Provided records.
-- ==== Sys2Proof/Machine/Stops.lean ====
section
/-!
DEFINITION. Translation of unit requests and the memory stops as agents: Fold entries, writes and
atomics at their home, global seals and replicas, and the host ports (R278 to R286, R303 to R305,
R340, R341, R361, R371).
-/
namespace Sys2Proof.Machine

/-! ### Translation slices (R341) -/

/-- The size of the page that holds an address, 64 KiB where none is mapped. -/
def Die.pageSize (x : Die) (asid vf va : Nat) : Nat :=
  match x.walk asid vf va with
  | some (_, n) => n
  | none => 65536

/-- Whether a walk in progress is for the page of an address (R341). -/
def Die.walking (x : Die) (asid va : Nat) : Bool :=
  x.walks.any fun w => decide (w.asid = asid ∧
    w.va / x.pageSize asid w.vf w.va = va / x.pageSize asid w.vf w.va)

/-- A request taken out of the translation queue of a die. -/
def State.dropXlat (s : State) (d id : Nat) : State :=
  s.modDie d fun x => { x with xlat := x.xlat.filter fun r => decide (r.id ≠ id) }

/-- A unit request that fails: its engine learns the status, and the unit has no other effect (R193,
R340). -/
def State.failReq (s : State) (r : Req) (st : Word) : State :=
  if s.calledOff r.id then s.landed r.id
  else if r.kind = 1 then (s.lateStatus r.core r.uid r.seq st).landed r.id
  else (s.answer r.core r.seq r.id r.va [] false st).landed r.id

/-- A request cut where its translated unit ends: the rest waits under a number of its own (R337). -/
def State.cutReq (s : State) (d : Nat) (r : Req) (unit : Nat) : Req × State :=
  let k := unit - r.va % unit
  if r.len ≤ k ∨ r.kind = 2 then (r, s)
  else
    let (n, s1) := s.freshUid
    let rest : Req := { r with id := n, va := r.va + k, len := r.len - k, data := r.data.drop k }
    let s2 := s1.modDie d fun x => { x with xlat := x.xlat ++ [rest] }
    let s3 := s2.modCmd r.core r.seq fun m =>
      { m with pend := m.pend.flatMap fun p =>
          if p.1 = r.id then [(p.1, p.2.1, k, p.2.2.2), (n, p.2.1 + k, p.2.2.1 - k, p.2.2.2 + k)]
          else [p] }
    let s4 := { s3 with fly := s3.fly.flatMap fun f =>
      if f.id = r.id then [f, { f with id := n, va := r.va + k }] else [f] }
    ({ r with len := k, data := r.data.take k }, s4)

/-- The packet of a translated request, bound for its stop, or for that of the replica that is to serve it
(R304, R308, R313). -/
def stopPacket (d : Nat) (r : Req) : Packet :=
  let t := stopOfPa r.pa
  { dests := [(r.replica.getD d, stopRouter t, stopPort t)], route := 0, kind := 0, cls := if r.lat then 0 else 1
    part := r.vf, payload := .req r, srcX := clusterOf r.core % 4 }

/-- The entry point at which a translated request enters its owner's mesh (R312). -/
def Req.entry (r : Req) : Nat :=
  if r.port = pLocal then r.router else laneEntry (r.router % 4) (r.port == pS)

/-- The replica that may serve a read of a core on another die: a copy of the same physical unit for the
same VF, while the unit lies in a sealed range (R304, R361). -/
def Die.replicaFor (x : Die) (r : Req) : Option Replica :=
  x.replicas.find? fun p =>
    decide (p.target = dieOf r.core ∧ p.vf = r.vf ∧ p.pa = r.pa ∧ p.unit = r.unit ∧ p.leaf.enc = r.leaf.enc ∧
      p.leaf.integ = r.leaf.integ) && p.covered (x.gseals.filter fun e => !e.ended)

/-- A read that a replica is to serve, noted with it (R305). -/
def State.noteRead (s : State) (d : Nat) (p : Replica) (id : Nat) : State :=
  s.modDie d fun x => { x with replicas := x.replicas.map fun q =>
    if q = p then { q with reads := id :: q.reads.filter s.awaited } else q }

/-- A translated request sent on: to a host port, which accepts it, or into the mesh toward its stop;
none while the mesh shows a stall (R315, R344, R362). -/
def State.routeReq (s : State) (d : Nat) (r : Req) : Option State :=
  if r.va / 2 ^ 53 % 8 = 4 then
    let a := r.pa + r.va % 64
    some { s with
      hostReqs := s.hostReqs ++ [{ req := r, port := r.pa / 2 ^ 51 % 2, addr := a }]
      fly := s.fly.map fun f => if f.id = r.id then { f with stage := 2 } else f }
  else
    let p := stopPacket d r
    if (s.die d).canInject r.entry r.router r.port s.now [] p then
      some (s.modDie d fun x => x.inject d r.entry r.router r.port s.now [] p)
    else none

/-- A request whose slice entry is found: checks 3 to 6 of R340, then it goes on. -/
def State.translated (s : State) (d : Nat) (r : Req) (e : TlbEntry) : Option State :=
  match (s.die d).place r.vf r.va r.kind e.leaf e.size with
  | .error st => some ((s.dropXlat d r.id).failReq r st)
  | .ok t =>
    let (r1, s1) := (s.dropXlat d r.id).cutReq d r t.unit
    let r2 := { r1 with pa := t.pa, unit := t.unit, leaf := t.leaf, page := (e.va, e.size) }
    match (if r.kind = 0 then (s.die d).replicaFor r2 else none) with
    | some p =>
      let (n, s2) := s1.freshFree
      if Config.freeBool n then
        (s2.noteRead d p r2.id).routeReq d { r2 with pa := p.frame, replica := some p.target, home := some (d, t.pa) }
      else s2.routeReq d r2
    | none => s1.routeReq d r2

/-- UNIT_TRANSLATION (R337, R340, R341): request number `unit` of a die is translated through its
slices, or a walk begins for it. No order is kept among requests. -/
def execUnitTranslation (die unit : Nat) (s : State) : Out :=
  let x := s.die die
  match x.xlat.find? fun r => decide (r.id = unit) with
  | none => s.noEvent
  | some r =>
    if (x.rootOf r.asid r.vf).isNone then .next ((s.dropXlat die unit).failReq r bsERROR)
    else
      match x.hit r.asid r.va with
      | some e =>
        match s.translated die r e with
        | some t => .next t
        | none => s.noEvent
      | none =>
        if x.walking r.asid r.va ∨ 64 ≤ x.walks.length then s.noEvent
        else
          .next (s.modDie die fun x => { x with walks := x.walks ++
            [{ id := r.id, asid := r.asid, vf := r.vf, va := r.va, kind := r.kind, began := s.now }] })

/-- PAGE_WALK_COMPLETE (R341, R358): the walk that request number `walk` began ends. One that passes
checks 1 to 6 makes a slice entry unless a TLBINV waits for it; one that fails, fails the request. -/
def execPageWalkComplete (die walk : Nat) (s : State) : Out :=
  let x := s.die die
  match x.walks.find? fun w => decide (w.id = walk) with
  | none => s.noEvent
  | some w =>
    let s1 := s.modDie die fun x => { x with walks := x.walks.filter fun v => decide (v.id ≠ walk) }
    if w.barred then .next s1
    else
      match x.translate w.asid w.vf w.va w.kind with
      | .ok t => .next (s1.modDie die fun x => x.addEntry (entryFor w.asid w.va t.leaf t.size))
      | .error st =>
        match x.xlat.find? fun r => decide (r.id = walk) with
        | none => .next s1
        | some r => .next ((s1.dropXlat die walk).failReq r st)

/-! ### Stops (R280 to R285, R348, R351) -/

/-- Whether no request to the same unit arrived at a stop before this one and waits there (R281). -/
def Stop.isFirst (t : Stop) (r : Req) : Bool :=
  !((t.inq.takeWhile fun q => decide (q.id ≠ r.id)).any fun q => decide (q.pa = r.pa))

/-- The request that a stop takes next among those of a kind: any that no earlier one to its unit keeps
back; its aim leaves open which (R9, R281). -/
def Stop.pick (t : Stop) (p : Req → Bool) : Option Req :=
  let l := t.inq.filter fun r => p r && t.isFirst r
  l[t.aim % l.length]?

/-- A request taken out of a stop's queue. -/
def State.takeReq (s : State) (d t id : Nat) : State :=
  s.modStop d t fun y => { y with inq := y.inq.filter fun r => decide (r.id ≠ id), aim := 0 }

/-- The requester of a read, with the address by which it knows the unit. -/
def Req.tag (r : Req) : Tag :=
  { id := r.id, core := r.core, seq := r.seq, uid := r.uid, part := r.vf, asid := r.asid
    lat := r.lat, va := r.va / r.unit * r.unit, page := r.page }

/-- Whether a read can be looked up: it can attach to an entry or find a free one (R280, R282). -/
def Stop.canLook (t : Stop) (r : Req) : Bool :=
  decide (r.kind = 0) && ((t.joinable r).isSome || decide (t.folds.length < 256))

/-- FOLD_READ_REQUEST (R280 to R283, R355): a read at a stop attaches to an open entry, or opens one under
the poison and quarantine state in force when it arrived. -/
def execFoldReadRequest (die stop : Nat) (s : State) : Out :=
  let t := s.stop die stop
  match t.pick t.canLook with
  | none => s.noEvent
  | some r =>
    match t.joinable r with
    | some f =>
      .next ((s.takeReq die stop r.id).modStop die stop fun y =>
        { y with
          fmrg := y.fmrg + 1
          folds := y.folds.map fun g => if g.num = f.num then { g with tags := g.tags ++ [r.tag] } else g })
    | none =>
      let (n, s1) := s.freshUid
      .next ((s1.takeReq die stop r.id).modStop die stop fun y =>
        { y with
          ffet := y.ffet + 1
          folds := y.folds ++ [{ num := n, key := (r.pa, r.vf), req := r, tags := [r.tag]
                                 openedAt := r.arrived, poisoned := r.recorded || r.quar }] })

/-- Where the reply to a tag goes. -/
def Tag.dest (t : Tag) : Nat × Nat × Nat := (dieOf t.core, clusterOf t.core % 16, pLocal)

/-- A reply packet for tags (R308, R311, R326): one flit of the class and partition of the request that
opened the entry. -/
def replyPacket (r : Req) (tags : List Tag) (d : Delivered) : Packet :=
  { dests := (tags.map Tag.dest).eraseDups, route := 0, kind := 1, cls := if r.lat then 0 else 1
    part := r.vf, payload := .reply tags d.bytes d.poison d.status, srcX := stopRouter (stopOfPa r.pa) % 4 }

/-- In diagnostic fixed-latency mode a stop's work on a request takes 600 cycles (R285). -/
def State.fixlatDue (s : State) (arrived : Nat) : Bool := !s.fixlat || decide (arrived + 600 ≤ s.now)

/-- Whether the data of an entry may arrive: every read that has arrived and can attach to it has, and the
entries opened before it for the unit have theirs (R280, R281). -/
def Stop.mayArrive (t : Stop) (f : Fold) : Bool :=
  !f.done && !(t.inq.any fun r => decide (r.kind = 0) && t.isFirst r && decide (t.joinable r = some f)) &&
    !((t.folds.takeWhile fun g => decide (g.num ≠ f.num)).any fun g => decide (g.key.1 = f.key.1) && !g.done)

/-- The global address, in a SCOPE 5 range that holds the whole unit, that translates to a physical unit of
a page that may be replicated, with what it translates to (R304, R339). -/
def Die.sealedUnit (x : Die) (pa : Nat) : Option (GSeal × Nat × Xlated) :=
  (x.gseals.filter fun e => decide (e.scope = 5) && !e.ended).findSome? fun e =>
    let at_ (va : Nat) : Option Xlated :=
      match x.translate e.asid e.vf va 0 with
      | .ok t =>
        if t.pa = pa ∧ t.leaf.sealok = true ∧ e.addr ≤ va / t.unit * t.unit ∧
          va / t.unit * t.unit + t.unit ≤ e.addr + e.len then some t else none
      | .error _ => none
    (leastFrom (fun k => (at_ (32 * k)).isSome) (e.addr / 32) ((e.addr + e.len - 1) / 32 - e.addr / 32 + 1)).bind
      fun k => (at_ (32 * k)).map fun t => (e, 32 * k / t.unit * t.unit, t)

/-- The unit of a die's reserve frames that takes a copy: at the unit's place in the first reserve frame in
which no copy stands (log entry 22). -/
def State.reserveUnit (s : State) (target pa : Nat) : Nat :=
  let used := (s.dies.flatMap fun kd => kd.2.replicas.filter fun r => decide (r.target = target)).map fun r =>
    r.frame / 65536
  let k := (leastFrom (fun k => !used.contains (2 ^ 36 + k)) 0 (used.length + 1)).getD 0
  2 ^ 52 + 65536 * k + pa % 65536

/-- The data of a unit that a die copies has arrived (R304, R356): the copy is stored in the other die's
reserve frame, under its own address and with its poison. A unit whose MAC does not match, or that no longer
lies in such a range, is not copied. -/
def State.makeReplica (s : State) (die : Nat) (f : Fold) : State :=
  let r := f.req
  let target := f.copy.getD 0
  let (d, s1) := s.deliver die r.core none r.vf r.va r.pa r.leaf f.poisoned
  match (s1.die die).sealedUnit r.pa with
  | none => s1
  | some (e, va, t) =>
    if d.status &&& bsERROR ≠ 0 ∨ e.vf ≠ r.vf ∨ t.leaf ≠ r.leaf then s1
    else
      let frame := s1.reserveUnit target r.pa
      let s2 := (s1.modDie target fun x => x.writeUnit t.leaf e.vf frame d.bytes).modStop target
        (stopOfPa frame) fun y => y.cleaned frame t.unit
      let s3 := if d.poison then s2.poisonUnit target (64 * target) frame t.leaf.gran else s2
      s3.modDie die fun x => { x with replicas := x.replicas ++
        [{ target, pa := r.pa, unit := t.unit, vf := e.vf, asid := e.asid, va, frame, leaf := t.leaf }] }

/-- DRAM_DATA_ARRIVAL (R280, R283, R348, R352): an entry's read performs, its data is decoded, and one reply
for its tags falls due; the entry frees as the reply leaves. Data without tags is discarded (R330), that of a copy makes the replica (R304). -/
def execDramDataArrival (die stop entry : Nat) (s : State) : Out :=
  let t := s.stop die stop
  match t.folds.find? fun f => decide (f.num = entry) with
  | none => s.noEvent
  | some f =>
    if s.fixlatDue f.openedAt ∧ t.mayArrive f then
      let r := f.req
      if f.copy ≠ none then
        .next ((s.makeReplica die f).modStop die stop fun y =>
          { y with folds := y.folds.filter fun g => decide (g.num ≠ entry) })
      else if f.tags = [] then
        .next (s.modStop die stop fun y => { y with folds := y.folds.filter fun g => decide (g.num ≠ entry) })
      else
        let (d, s1) := s.deliver die r.core (some r.launch) r.vf (r.va / r.unit * r.unit) r.pa r.leaf f.poisoned
        .next (s1.modStop die stop fun y =>
          { y with
            folds := y.folds.map fun g => if g.num = entry then { g with done := true } else g
            replies := y.replies ++ [(entry, replyPacket r f.tags d)]
            poisr := if d.poison then y.poisr + BitVec.ofNat 32 f.tags.length else y.poisr })
    else s.noEvent

/-- The write, or the atomic, that a stop performs next: no earlier request to its unit has still to
perform (R281). -/
def State.pickWrite (s : State) (die stop kind : Nat) : Option Req :=
  let t := s.stop die stop
  t.pick fun r => decide (r.kind = kind) && s.fixlatDue r.arrived &&
    !(t.folds.any fun f => decide (f.key.1 = r.pa) && !f.done)

/-- STOP_WRITE (R219, R281, R303, R348): a write at a stop performs, unless a rollback has stopped it. -/
def execStopWrite (die stop : Nat) (s : State) : Out :=
  match s.pickWrite die stop 1 with
  | none => s.noEvent
  | some r =>
    if s.calledOff r.id then .next ((s.takeReq die stop r.id).landed r.id)
    else
      let (st, s1) := (s.takeReq die stop r.id).performWrite die r.core (some r.launch) r.vf r.va r.pa
        (r.va % r.unit) r.leaf r.data r.poison
      .next (if st &&& bsERROR ≠ 0 then (s1.lateStatus r.core r.uid r.seq st).landed r.id
        else (s1.lateStatus r.core r.uid r.seq st).performed r.id (die, (r.pa + r.va % r.unit) / 64))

What the task requires. In the listing above, locate the line containing "x.replicas.map fun q =>" and the line containing "toward its stop;". Extract those two lines and every line between them, exactly as written, and only those.

Task response.
  s.modDie d fun x => { x with replicas := x.replicas.map fun q =>
    if q = p then { q with reads := id :: q.reads.filter s.awaited } else q }

/-- A translated request sent on: to a host port, which accepts it, or into the mesh toward its stop;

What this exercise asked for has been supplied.